Both the learned Counselor and the Counseled held firmly to a belief that the time on the road away from family was related to something other than the root cause of the problem, i.e., a problem with the family. Apparently, the friend Counselor started with incorrect assumptions that perhaps the friend Counseled unwittingly led him to believe rather than come to grips with the root cause of the problem.

The point is that resolving problems, issues, and disputes and attaining goals are most effectively achieved by a root cause analysis that begins with open ended questions, a discerning ear to listen, and a willingness to jettison assumptions. From another perspective, telling someone what to do, how to do, and when to do something is not as effective as getting that person to actively think of their own solution to a problem, issue, dispute, or goal. And by asking effective and thoughtful questions and truly listening to the answers, the effective negotiator and counselor lessens the risk of being perceived as biased or prejudiced and preserves the appearance (appearances matter) of neutrality.

Consider the following Socratic questions to negotiate a winning result: Please help me understand how …. Not, Why. Sincerely follow up with, What else?
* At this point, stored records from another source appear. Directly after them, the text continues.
-- ==== Sys2Proof/Machine/ScrollMapper.lean ====
section
/-! DEFINITION. The scroll mapper and `WRAP` (spec file 43). -/

namespace Sys2Proof.Machine

/-- The triple `Wrap` returns (R145). -/
structure Wrapped where
  w : Byte
  tile : U5
  within : U3
deriving DecidableEq, Repr

/-- `Wrap(scroll, offset)`: the 9-bit sum with its carry dropped, then `w[7:3]` and `w[2:0]` (R145, R16). -/
def wrap (scroll offset : Byte) : Wrapped where
  w := scroll + offset
  tile := (scroll + offset).extractLsb' 3 5
  within := (scroll + offset).extractLsb' 0 3

/-- `{within[2:0], tile[4:0], w[7:0]}` (R87). -/
def packWrap (r : Wrapped) : BitVec 16 := r.within ++ r.tile ++ r.w

/-- `WRAP scroll, offset` (R146). -/
def execWrap (scroll offset : Byte) (s : State) : Host.Outcome State Fault Refusal :=
  unlessFaulted s (respond (0#16 ++ packWrap (wrap scroll offset)))

end Sys2Proof.Machine
end

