/-- R202, R203: `RDPIX` answers the pixel and changes nothing else. -/
def Obligations.RdpixAnswersThePixel : Prop :=
  ∀ (x y : Byte) (s : State), s.fault = false → x.toNat < 160 → y.toNat < 144 →
    exec (.rdpix .bg x y) s = .next { s with resp := some (0#1 ++ s.bgs.read (y.toNat * 160 + x.toNat)) } ∧
      exec (.rdpix .spr x y) s = .next { s with resp := some (0#1 ++ s.sps.read (y.toNat * 160 + x.toNat)) }

/-- R61, R69, R199, R202: after a `WRPIX`, `RDPIX` of the same pixel answers the value written, and of every other pixel of either
surface what it answered before. -/
def Obligations.APixelWrittenIsThePixelRead : Prop :=
  ∀ (surf surf' : Surf) (x y x' y' : Byte) (v : Rgba) (s t : State), s.fault = false → x.toNat < 160 → y.toNat < 144 →
    x'.toNat < 160 → y'.toNat < 144 → exec (.wrpix surf x y v) s = .next t →
    ∃ u u', exec (.rdpix surf' x' y') t = .next u ∧ exec (.rdpix surf' x' y') s = .next u' ∧
      u.resp = if surf' = surf ∧ x' = x ∧ y' = y then some (0#1 ++ v) else u'.resp

/-! ### Ports -/

/-- R52 to R55, R80: what travels on the accessor channels is read back whole, each field stands where the rule puts it, and a
surface presented as bytes shows `R`, `G`, `B`, `A` at offsets 0 to 3 of each pixel. -/
def Obligations.PortsLoseNothing : Prop :=
  (∀ b : BytePair, BytePair.ofChannel b.onChannel = b ∧ b.onChannel.toNat = b.lo.toNat + 256 * b.hi.toNat) ∧
    (∀ e : SpriteEntry, SpriteEntry.ofChannel e.onChannel = e ∧ e.onChannel.toNat =
      e.y.toNat + 2 ^ 8 * e.x.toNat + 2 ^ 16 * e.tile.toNat + 2 ^ 24 * e.attr.toNat) ∧
    (∀ gx gy : U5, (tileMapAddress gx gy).toNat = gy.toNat * 32 + gx.toNat) ∧
    (∀ (t : Byte) (r : U3), (rowAddress t r).toNat = t.toNat * 8 + r.toNat) ∧
    ∀ (s : State) (surf : Surf) (a j : Nat), j < 4 →
      surfaceByte s surf (4 * a + j) = ((s.surface surf).read a).extractLsb' (24 - 8 * j) 8

/-! ### What every step keeps -/

/-- R22, R29, R39: the state after reset meets the invariant, and its cache is coherent. The environment of `State.reset`
(assumption 2) and its empty response port (assumption 5) are the model's choices. -/
def Obligations.ResetMeetsTheInvariant : Prop :=
  State.reset.inv ∧ State.reset.coherent

/-- R22, R29, R50, R83, R216, R219: every step keeps the canonical form of every array inside its space, the latch with its code,
the response port, and the collaborator's tables.
The sparse canonical form (assumption 7) and the response port in `State` (assumption 5) are the model's. -/
def Obligations.EveryStepKeepsTheInvariant : Prop :=
  ∀ s t : State, s.inv → step s = .next t → t.inv

/-- R40 item 1, R64, R246: every step but a change of pattern rows by the collaborator keeps the cache coherent. And every step,
that one too, keeps the discipline: what is still to come stays disciplined, and the cache is coherent unless the latch is set
or a row has changed since the cache was last dropped. -/
def Obligations.StepsKeepCoherence : Prop :=
  (∀ s t : State, s.coherent → step s = .next t →
      (∀ env rest, s.pending = .collaborator env :: rest → s.env.sameRows env) → t.coherent) ∧
    ∀ s t : State, (∃ dirty, s.disciplined dirty) → step s = .next t → ∃ dirty, t.disciplined dirty

/-- R64, R246: if the collaborator notifies every pattern change before the next operation that calls `GetRow`, every such
operation that is not refused finds a cache that agrees with `Env`: `GetRow` returns, for every key, the row the accessor's
bytes decode to now. -/
def Obligations.DisciplinedStreamsNeverUseStaleRows : Prop :=
  ∀ (s t : State) (k : Nat), s.coherent → Disciplined s.env false s.pending → Host.Core.run Sys2Proof.core k s = .next t →
    t.fault = false → (∃ e rest, t.pending = e :: rest ∧ e.callsGetRow = true) →
    ∀ (tile : Byte) (r : U3) (src : Src), (getRow tile r src t).1 =
      decodeRow (Spec.rowBytes t.env tile r src).lo (Spec.rowBytes t.env tile r src).hi
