-- ==== Sys2Proof/Laws/SpriteLine.lean ====
section
/-! SUPPORT. What a sprite pass does, said once: which sprite draws at a column (`spriteDraws`), and that the first that draws keeps
the pixel (`renderSprites_done`). -/

namespace Sys2Proof.Machine

/-- The raw intensity sprite `e` has at its column `c`, flips applied (R175, R176). -/
def spriteRawAt (line : Nat) (s : State) (e : SpriteEntry) (c : U3) : U2 :=
  rowPixel (rowFor s.rc s.env e.tile (spriteRowInTile line e) .sprsrc) (if e.hFlip then 7 - c else c)

/-- The column of sprite `e` that falls on screen column `x` (R177). -/
def spriteColAt (e : SpriteEntry) (x : Nat) : Nat := x + 8 - e.x.toNat

/-- Sprite `e` has a pixel at screen column `x` that is opaque and does not lose to the background (R177, R178, R180). -/
def spriteWins (line : Nat) (s : State) (e : SpriteEntry) (x : Nat) : Bool :=
  decide (spriteRawAt line s e (BitVec.ofNat 3 (spriteColAt e x)) ≠ 0 ∧
    ¬(e.bgPri = true ∧ s.raw.read (pixAddr x line) ≠ 0))

/-- Column `x` is one of the first `n` columns of sprite `e`. -/
def spriteCovers (e : SpriteEntry) (n x : Nat) : Prop := e.x.toNat ≤ x + 8 ∧ x + 8 < e.x.toNat + n

/-- The colour sprite `e` draws at column `x` (R181). -/
def spriteColour (line : Nat) (s : State) (e : SpriteEntry) (x : Nat) : Rgba :=
  colour (if e.palSel then s.env.obp1 else s.env.obp0) (spriteRawAt line s e (BitVec.ofNat 3 (spriteColAt e x)))

/-- Table entry `n` draws at column `x` of `line` (R185). -/
def spriteDraws (line : Nat) (s : State) (n x : Nat) : Prop :=
  spriteOnLine line (s.env.sprite n) = true ∧ spriteCovers (s.env.sprite n) 8 x ∧
    spriteWins line s (s.env.sprite n) x = true

/-- One column changes only `SPS` and `CLAIM`. -/
theorem spritePixel_frame (p : SpritePass) (e : SpriteEntry) (row : Row) (s : State) (c : Nat) :
    spritePixel p e row s c =
      { s with sps := (spritePixel p e row s c).sps, claim := (spritePixel p e row s c).claim } := by
  simp only [spritePixel]
  split
  · rfl
  · split
    · rfl
    · split
      · rfl
      · split
        · rfl
        · rfl

/-- The invariant of the column loop of one sprite: `s` is the state the sprite is drawn into, `t` the state after `n` columns. -/
structure SpriteDone (line : Nat) (s : State) (e : SpriteEntry) (n : Nat) (t : State) : Prop where
  frame : t = { s with sps := t.sps, claim := t.claim }
  claim : ∀ x < 160, t.claim.read x = true ↔
    s.claim.read x = true ∨ (spriteCovers e n x ∧ spriteWins line s e x = true)
  drawn : ∀ x < 160, s.claim.read x = false → spriteCovers e n x → spriteWins line s e x = true →
    t.sps.read (pixAddr x line) = spriteColour line s e x
  kept : ∀ x < 160, (s.claim.read x = true ∨ ¬spriteCovers e n x ∨ spriteWins line s e x = false) →
    t.sps.read (pixAddr x line) = s.sps.read (pixAddr x line)
  else_ : ∀ a, (∀ x < 160, a ≠ pixAddr x line) → t.sps.read a = s.sps.read a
When asking the questions, you must be sincere, and the party that you are questioning must believe that you are sincerely interested for the questioning to work:

Would you do me the favor of further explaining?
Can you imagine an alternative(s)?
Tell me what you perceive to be the negatives to your position?
Your smart: can you come up with any negatives to your position?
Will you list them for me? What else?
What are the positives to your adversary’s/competitor’s position? What else?
What are your greatest concerns about your position? Surely you have at least one concern?
If you were in your adversary’s/competitor’s position, what would you do or say to best address this issue or concern?